Prospects for the next wave of replacement medicines for those who are old-fashioned, urologists and urologists clearly need to consider whether it is wise to pursue the new therapeutics, nor is the question something on which there is consensus, so they need to understand what the best paths will be to futureing their learning in the complex field of pharmacology.
Making possible their decision will be the first specification of its kind, as they consider that this replacement drug is long-acting, and having been developed and tested, it must be commended. In fact, the same physical properties and a wide range of pharmacology (and the clinical role of urology) than that of their first idealized big tubular capsule are just what they are looking for.
The prescription for long-acting candidates is that these are highly effective once-daily medications that compete closely in dose with cheap oral anti-androgens that have been gaining in favor. We expect to see them account for at least 5% of the global market in a decade. Moreover, the EMA has given the new developmental pathway the thumbs up, encouraging any confidence of future transition to possible commercial activity.
It is then that we now must manage patient choice and patient preference. While we cannot know for sure what may change in the way we use anti-androgens, there is some knowledge of their effectiveness and tolerability. We have also learned that patient choice is of course very important for all medicines and should not be taken for granted.

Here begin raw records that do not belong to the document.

-- ==== Sys2Proof/Machine/Flags.lean ====
section
/-! DEFINITION. The flags and conditions that several blocks read: the sets of causes and hold reasons, the picked-up
flag, the interlock and block conditions, what a peer entry shows, and the flags of a STATUS frame. -/

namespace Sys2Proof.Machine

/-! ### Sets of causes and hold reasons (R37, section 5.1) -/

/-- A block-cause set with one member made present or absent (R37). -/
def CauseSet.put (c : CauseSet) (m : BlockCause) (present : Bool) : CauseSet :=
  match m with
  | .timebase => { c with timebase := present }
  | .supply => { c with supply := present }
  | .measure => { c with measure := present }
  | .standby => { c with standby := present }
  | .input => { c with input := present }
  | .breakerFailure => { c with breakerFailure := present }
  | .fault => { c with fault := present }

def CauseSet.has (c : CauseSet) (m : BlockCause) : Bool :=
  match m with
  | .timebase => c.timebase
  | .supply => c.supply
  | .measure => c.measure
  | .standby => c.standby
  | .input => c.input
  | .breakerFailure => c.breakerFailure
  | .fault => c.fault

def CauseSet.isEmpty (c : CauseSet) : Bool :=
  !(c.timebase || c.supply || c.measure || c.standby || c.input || c.breakerFailure || c.fault)

/-- The set with no member (R35). -/
def CauseSet.empty : CauseSet :=
  { timebase := false, supply := false, measure := false, standby := false, input := false, breakerFailure := false,
    fault := false }

def HoldSet.put (h : HoldSet) (m : HoldReason) (present : Bool) : HoldSet :=
  match m with
  | .supply => { h with supply := present }
  | .interlock => { h with interlock := present }
  | .lane => { h with lane := present }
  | .peerTesting => { h with peerTesting := present }

def HoldSet.has (h : HoldSet) (m : HoldReason) : Bool :=
  match m with
  | .supply => h.supply
  | .interlock => h.interlock
  | .lane => h.lane
  | .peerTesting => h.peerTesting

def HoldSet.isEmpty (h : HoldSet) : Bool := !(h.supply || h.interlock || h.lane || h.peerTesting)

/-! ### Groups -/

/-- A group fires in STARTING and RUNNING (section 3.2). -/
def GroupState.fires : GroupState → Bool
  | .starting => true
  | .running => true
  | _ => false

/-- A gate output of a group: driven for the main arm of its pulse and for that arm's companion (R36). -/
def State.gate (s : State) (g : Group) (arm : Fin 6) : Bool :=
  match (s.group g).pulse with
  | some p => arm == p.arm || arm == companion p.arm
  | none => false

/-- The saturation flag: either group's current-limit flag is set (R60). -/
def State.saturated (s : State) : Bool := (s.group 0).limited || (s.group 1).limited

/-! ### Feeders -/

/-- CLOSED and CLOSING are the acting states of protection (R62). -/
def FeederState.acting : FeederState → Bool
  | .closed => true
  | .closing => true
  | _ => false

/-- The picked-up flag of a feeder: IMAX, DDL or LOWV is picked up (R70). -/
def ProtRec.pickedUp (r : ProtRec) : Bool := r.imaxPicked || r.ddlPicked || r.lowvPicked

/-- The live flag: L(4+f) is FRESH and its value is above Vlive (R102). -/
def State.liveFlag (s : State) (f : Feeder) : Bool :=
  s.laneFresh (lineLane f) && decide ((s.feederSet f).vlive < s.vl f)

/-- A feeder's LANE hold reason is present while L0, Lf or L(4+f) is STALE (R13). -/
def State.laneHold (s : State) (f : Feeder) : Bool :=
  !(s.laneFresh 0 && s.laneFresh (currentLane f) && s.laneFresh (lineLane f))

/-- Any feeder FAILED (R40). -/
def State.anyFailed (s : State) : Bool :=
  (s.feeder 0).state == .failed || (s.feeder 1).state == .failed || (s.feeder 2).state == .failed ||
    (s.feeder 3).state == .failed

/-! ### Inputs (section 10.5) -/

/-- The roles in force; none before the hand-over (R175). -/
def State.role (s : State) (i : Input) : InputRole :=
  match s.cl.settings with
  | some c => c.inputs[i].role
  | none => .none

/-- An input of role DOOR is ACTIVE. -/
def State.doorActive (s : State) : Bool :=
  (List.finRange 12).any fun i => (s.input i).active && s.role i == .door

/-- The interlock condition of a feeder (R180). -/
def State.interlocked (s : State) (f : Feeder) : Bool :=
  (List.finRange 12).any fun i => (s.input i).active && (s.role i == .interlock f || s.role i == .door)

/-- The block condition of a group (R181). -/
def State.inputBlocked (s : State) (g : Group) : Bool :=
  (List.finRange 12).any fun i => (s.input i).active && (s.role i == .groupBlock g || s.role i == .door)

/-- The level of a contact through an input's polarity: NORMAL is active while closed, INVERTED while open
(section 10.1). -/
def activeLevel (inverted closed : Bool) : Bool := xor inverted closed

/-- The twelve change flags, bit n for input Sn (section 7.8). -/
def State.changeFlags (s : State) : Word16 :=
  BitVec.ofNat 16 ((List.finRange 12).map fun i => bit (s.input i).changed i.val).sum

/-! ### Peers -/

def State.peer (s : State) (station : Byte) : Option PeerEntry := s.sc.peers.find? fun e => e.station == station

/-- The body of the last STATUS of a FRESH entry; no rule takes a peer's state from a STALE one (R146). -/
def PeerEntry.shown (e : PeerEntry) : Option StatusBody :=
  match e.health with
  | .fresh => e.contents
  | .stale => none

/-- A peer's last STATUS carries the standby flag (section 7.8). -/
def StatusBody.standbyFlag (b : StatusBody) : Bool := b.flags.getLsbD 0

/-- A peer's last STATUS carries the saturation flag (section 7.8). -/
def StatusBody.saturationFlag (b : StatusBody) : Bool := b.flags.getLsbD 1

/-- An adjacent peer is running when its pinned entry is FRESH and its last STATUS shows G1 or G2 RUNNING (R54). -/
def PeerEntry.peerRunning (e : PeerEntry) : Bool :=
  e.pinned &&
    match e.shown with
    | some b => b.g1 == GroupState.running.code || b.g2 == GroupState.running.code
    | none => false

/-- An adjacent peer shows standby when its pinned entry is FRESH and its last STATUS carries the standby flag (R54). -/
def PeerEntry.peerStandby (e : PeerEntry) : Bool :=
  e.pinned &&
    match e.shown with
    | some b => StatusBody.standbyFlag b
    | none => false

/-- An entry shows the far feeder of a map entry in a state of the given kind: it is FRESH and its contents hold a record
with the far feeder's number, the map entry's section id and such a state (R108, R147). -/
def PeerEntry.shows (e : PeerEntry) (m : FeederSettings) (kind : Byte → Bool) : Bool :=
  match e.shown with
  | some b => b.feeders.any fun r => r.feeder == m.farFeeder && r.sectionId == m.sectionId && kind r.state
  | none => false

/-- The far station's pinned entry shows a feeder's far feeder in a state of the given kind; a far station of 0 has no
entry (R108). -/
def State.farShows (s : State) (f : Feeder) (kind : Byte → Bool) : Bool :=
  let m := s.feederSet f
  m.farStation != 0 &&
    match s.peer m.farStation with
    | some e => e.pinned && e.shows m kind
    | none => false

/-- The conditions of a live-line close: the far station's entry is FRESH and shows the far feeder CLOSED, and the
section allows live-line closing (R108). -/
def State.liveCloseAllowed (s : State) (f : Feeder) : Bool :=
  (s.feederSet f).liveLineAllowed && s.farShows f (· == FeederState.closed.code)

/-- The far feeder is shown in a state other than CLOSED and CLOSING (R154). A code above 7 is no state of section 7.8 and
confirms nothing (log 52). -/
def State.farOut (s : State) (f : Feeder) : Bool :=
  s.farShows f fun c => decide (c.toNat ≤ 7) && c != FeederState.closed.code && c != FeederState.closing.code

/-! ### Alarms (R164) -/

/-- Entries in PENDING or PRESENTED. -/
def Reports.open_ (r : Reports) : List Alarm := r.table.filter fun e => e.state != .accepted

/-- The most urgent priority among them, or 16 when there are none. -/
def Reports.mostUrgent (r : Reports) : Nat := (r.open_.map (·.priority)).foldl min 16

/-- The presentation slot: the entry that is PRESENTED or ACCEPTED. -/
def Reports.slot (r : Reports) : Option Alarm := r.table.find? fun e => e.state != .pending

/-- The entry that is PRESENTED. -/
def Reports.presented (r : Reports) : Option Alarm := r.table.find? fun e => e.state == .presented

/-! ### STATUS (R142, R143) -/

/-- Bit 0 standby, bit 1 saturation, bit 2 overflow, bit 3 config fault (section 7.8). In CONFIG FAULT the standby and
saturation flags are clear (R143). -/
def State.statusFlags (s : State) : Byte :=
  byteOf (bit (s.fc.standby && !s.inConfigFault) 0 + bit (s.saturated && !s.inConfigFault) 1 +
    bit s.rc.overflow 2 + bit s.inConfigFault 3)

/-- The feeder list: in RUNNING one record for each enabled feeder, in CONFIG FAULT all four with section id 0 and the
live flag clear (R102, R143). -/
def State.feederList (s : State) : List FeederInfo :=
  (List.finRange 4).filterMap fun f =>
    if s.inConfigFault then some ⟨byteOf (f.val + 1), 0, (s.feeder f).state.code, 0⟩
    else if s.feederEnabled f then
      some ⟨byteOf (f.val + 1), (s.feederSet f).sectionId, (s.feeder f).state.code, byteOf (bit (s.liveFlag f) 0)⟩
    else none

/-- The presented alarm of a STATUS. -/
def State.presentedInfo (s : State) : Option PresentedInfo :=
  match s.rc.presented with
  | some e =>
    some ⟨e.tag.getD 0, e.kind.code, e.object.classCode, e.object.indexCode, byteOf e.priority⟩
  | none => none

/-- A STATUS body as the records stand, with a reply-to or none (R142; R143 in CONFIG FAULT). -/
def State.statusBody (s : State) (replyTo : Option Byte) : StatusBody :=
  { vb := if s.inConfigFault then 0 else signed16 s.vb,
    load := if s.inConfigFault then 0 else byteOf s.sc.load,
    g1 := if s.inConfigFault then GroupState.blocked.code else (s.group 0).state.code,
    g2 := if s.inConfigFault then GroupState.blocked.code else (s.group 1).state.code,
    flags := s.statusFlags,
    tracker := if s.inConfigFault then Tracker.off.code else s.st.tracker.code,
    feeders := s.feederList,
    pending := byteOf s.rc.open_.length,
    mostUrgent := byteOf s.rc.mostUrgent,
    inputFlags := s.changeFlags,
    reserved := 0,
    presented := s.presentedInfo,
    result := s.rc.lastResult.map fun r => ⟨r.gateway, r.code, r.result.code⟩,
    replyTo }

end Sys2Proof.Machine
end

The new soluble agent (UACIA) offers the possibility of the shortest dosing interval yet known for a drug of its kind, and one that becomes the direction of a whole new class of meds. The benefit of the saline solution we have developed is that it is a variable fluid that will be not only controlled but labeled with only the lowest level of activity for the duration of the drug to be administered (well under an hour). Not only does that address the difficulty of patient choice, but also minimizes any potential use for longer acting UACIA.
The desire of the large pharmaceutical companies to assure continued activities in the therapy of specific renal conditions and complex vascular problems will seem acute. However, clinicians in urology have never been known for their singular focus on particular conditions.
What care and judgment should be needed to engage such action in patients may be the biggest challenge of all. However, with the new therapeutic-level protocol that we will soon share with clinicians, all will be on the same page. It will be important to give physicians the best clinical information possible and to encourage their dissemination in order to increase widespread research to ensure that knowledge regarding the nomenclature of specific conditions is relayed on the level which will be best for the patients.
For the next few years, we will definitely see a measure of acceptance of new approaches to renal medicine and perhaps demand for the available options to embrace them, though it may well come as something of a surprise to the roughly half the population of the US that still suffers from and/or lives with kidney failure.